I’m assembling a list of Ruby community “usages” and I want to make
sure I haven’t missed anything important.
I have such things as: duck typing, threequal, spaceship operator,
singleton method, singleton class, splat or unary unarray,
multiple or parallel assignment, and (ehh) eigenclass.
Not all usages are considered official or will necessarily be
treated equally.
Terms that are extremely common outside our community and are used
identically can probably be omitted from the list.
I’m assembling a list of Ruby community “usages” and I want to make
sure I haven’t missed anything important.
I have such things as: duck typing, threequal, spaceship operator,
singleton method, singleton class, splat or unary unarray,
multiple or parallel assignment, and (ehh) eigenclass.

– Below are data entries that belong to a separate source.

theorem State.reg_cntSat_ne (s : State) (f : RF) (b : Nat) (h : f.addr ≠ b) : (s.cntSat f).reg b = s.reg b :=
  State.reg_setFld_ne _ _ _ _ h

theorem State.reg_cntWrap_ne (s : State) (f : RF) (b : Nat) (h : f.addr ≠ b) : (s.cntWrap f).reg b = s.reg b :=
  State.reg_setFld_ne _ _ _ _ h

/-- A field reads as the value it was given, reduced to its width. -/
theorem State.fld_setFld_same (s : State) (f : RF) (v : Nat) (h : f.lo + f.w ≤ 32) : (s.setFld f v).fld f = v % 2 ^ f.w := by
  simp only [State.fld, State.reg_setFld_same]
  exact bitsOf_withBits_same _ _ _ _ h

/-- A field of another register. -/
theorem State.fld_setFld_ne (s : State) (f g : RF) (v : Nat) (h : f.addr ≠ g.addr) : (s.setFld f v).fld g = s.fld g := by
  simp only [State.fld, State.reg_setFld_ne _ _ _ _ h]

/-- Another field of the same register. -/
theorem State.fld_setFld_apart (s : State) (f g : RF) (v : Nat) (ha : f.addr = g.addr) (hg : g.lo + g.w ≤ 32)
    (h : f.lo + f.w ≤ g.lo ∨ g.lo + g.w ≤ f.lo) : (s.setFld f v).fld g = s.fld g := by
  simp only [State.fld, ← ha, State.reg_setFld_same]
  exact bitsOf_withBits_apart _ _ _ _ _ _ hg h

/-- A field after a whole register was written. -/
theorem State.fld_setReg (s : State) (a : Nat) (x : Word) (g : RF) :
    (s.setReg a x).fld g = if a = g.addr then bitsOf x g.lo g.w else s.fld g := by
  simp only [State.fld, State.reg_setReg]
  split <;> rfl

/-- A flag reads as it was set. -/
theorem State.flag_setFlag_same (s : State) (f : RF) (b : Bool) (h : f.lo + f.w ≤ 32) (hw : f.w = 1) : (s.setFlag f b).flag f = b := by
  simp only [State.flag, State.setFlag, State.fld_setFld_same _ _ _ h, hw]
  cases b <;> rfl

/-- A flag of another register, or another bit, after a field was written. -/
theorem State.flag_setFld_ne (s : State) (f g : RF) (v : Nat) (h : f.addr ≠ g.addr) : (s.setFld f v).flag g = s.flag g := by
  simp only [State.flag, State.fld_setFld_ne _ _ _ _ h]

theorem State.flag_setFlag_ne (s : State) (f g : RF) (v : Bool) (h : f.addr ≠ g.addr) : (s.setFlag f v).flag g = s.flag g :=
  State.flag_setFld_ne _ _ _ _ h

theorem State.flag_setFlag_apart (s : State) (f g : RF) (v : Bool) (ha : f.addr = g.addr) (hg : g.lo + g.w ≤ 32)
    (h : f.lo + f.w ≤ g.lo ∨ g.lo + g.w ≤ f.lo) : (s.setFlag f v).flag g = s.flag g := by
  simp only [State.flag, State.setFlag, State.fld_setFld_apart _ _ _ _ ha hg h]

theorem State.fld_setFlag_ne (s : State) (f g : RF) (v : Bool) (h : f.addr ≠ g.addr) : (s.setFlag f v).fld g = s.fld g :=
  State.fld_setFld_ne _ _ _ _ h

/-- A saturating counter counts up by one and stops at its highest value. -/
theorem State.fld_cntSat_same (s : State) (f : RF) (h : f.lo + f.w ≤ 32) : (s.cntSat f).fld f = satInc f.w (s.fld f) := by
  rw [State.cntSat, State.fld_setFld_same _ _ _ h]
  exact Nat.mod_eq_of_lt (satInc_lt f.w _)

/-- A wrapping counter counts up by one modulo its width. -/
theorem State.fld_cntWrap_same (s : State) (f : RF) (h : f.lo + f.w ≤ 32) : (s.cntWrap f).fld f = (s.fld f + 1) % 2 ^ f.w := by
  rw [State.cntWrap, State.fld_setFld_same _ _ _ h]

/-- A 64-bit quantity reads as it was written. -/
@[simp] theorem State.reg64_setReg64_same (s : State) (a : Nat) (x : Tick) : (s.setReg64 a x).reg64 a = x := by
  have h : a + 4 ≠ a := by omega
  simp only [State.reg64, State.setReg64, State.reg_setReg_same, State.reg_setReg_ne _ _ _ _ h]
  ext i hi
  simp only [join64, lo32, hi32, BitVec.getElem_or, BitVec.getElem_shiftLeft, BitVec.getElem_setWidth, BitVec.getLsbD_setWidth,
    BitVec.getLsbD_ushiftRight]
  by_cases h1 : i < 32
  · simp [h1, BitVec.getLsbD_eq_getElem hi]
  · have h2 : i - 32 < 32 := by omega
    have h3 : 32 + (i - 32) = i := by omega
    simp [h1, h2, h3, BitVec.getLsbD_eq_getElem hi]

/-- The value in force of a shadowed register reads as it was given. -/
@[simp] theorem State.frc_setFrc_same (s : State) (a : Nat) (x : Word) : (s.setFrc a x).frc a = x :=
  tblGet_put_same s.force a x (resetWord a)

theorem State.frc_setFrc_ne (s : State) (a b : Nat) (x : Word) (h : a ≠ b) : (s.setFrc a x).frc b = s.frc b :=
  tblGet_put_ne s.force a b x (resetWord a) (resetWord b) h

/-- A context slot reads as it was put; the others are unchanged. -/
@[simp] theorem State.ctx_setCtx_same (s : State) (n : Nat) (c : Ctx) : (s.setCtx n c).ctx n = c :=
  tblGet_put_same s.loop.ctxs n c {}

theorem State.ctx_setCtx_ne (s : State) (n m : Nat) (c : Ctx) (h : n ≠ m) : (s.setCtx n c).ctx m = s.ctx m :=
  tblGet_put_ne s.loop.ctxs n m c {} {} h

/-- A group reads as it was put. -/
theorem State.grp_setGrp_same (s : State) (g : Nat) (x : GrpS) (h : g < s.loop.grps.length) : (s.setGrp g x).grp g = x :=
  nth_setAt_same _ _ _ _ h

theorem State.grp_setGrp_ne (s : State) (g m : Nat) (x : GrpS) (h : g ≠ m) : (s.setGrp g x).grp m = s.grp m :=
  nth_setAt_ne _ _ _ _ _ h

/-- A command port reads as it was put. -/
theorem State.port_setPort_same (s : State) (p : Nat) (x : Port) (h : p < s.cmd.ports.length) : (s.setPort p x).port p = x :=
  nth_setAt_same _ _ _ _ h

theorem State.port_setPort_ne (s : State) (p m : Nat) (x : Port) (h : p ≠ m) : (s.setPort p x).port m = s.port m :=
  nth_setAt_ne _ _ _ _ _ h

end Sys2Proof.Machine
end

‘threequal’ == ===? I call it the sort-of-matches-operator but
I assume that is just me.
Not all usages are considered official or will necessarily be
treated equally.
Terms that are extremely common outside our community and are used
identically can probably be omitted from the list.
I’m assembling a list of Ruby community “usages” and I want to
make sure I haven’t missed anything important.
I have such things as: duck typing, threequal, spaceship
operator, singleton method, singleton class, splat or unary
unarray, multiple or parallel assignment, and (ehh) eigenclass.
In C++, it’s often called the insertion operator. I have been
thinking of it as such in Ruby.
So, if it operates like a duck…
Exactly.
I never understand why people think of duck typing as being unique to
dynamic languages. C++ has great support for static, generic
programming, and a lot of what Ruby does at run-time, C++ can do at
compile-time.
Of course, Ruby has plenty of advantages of its own.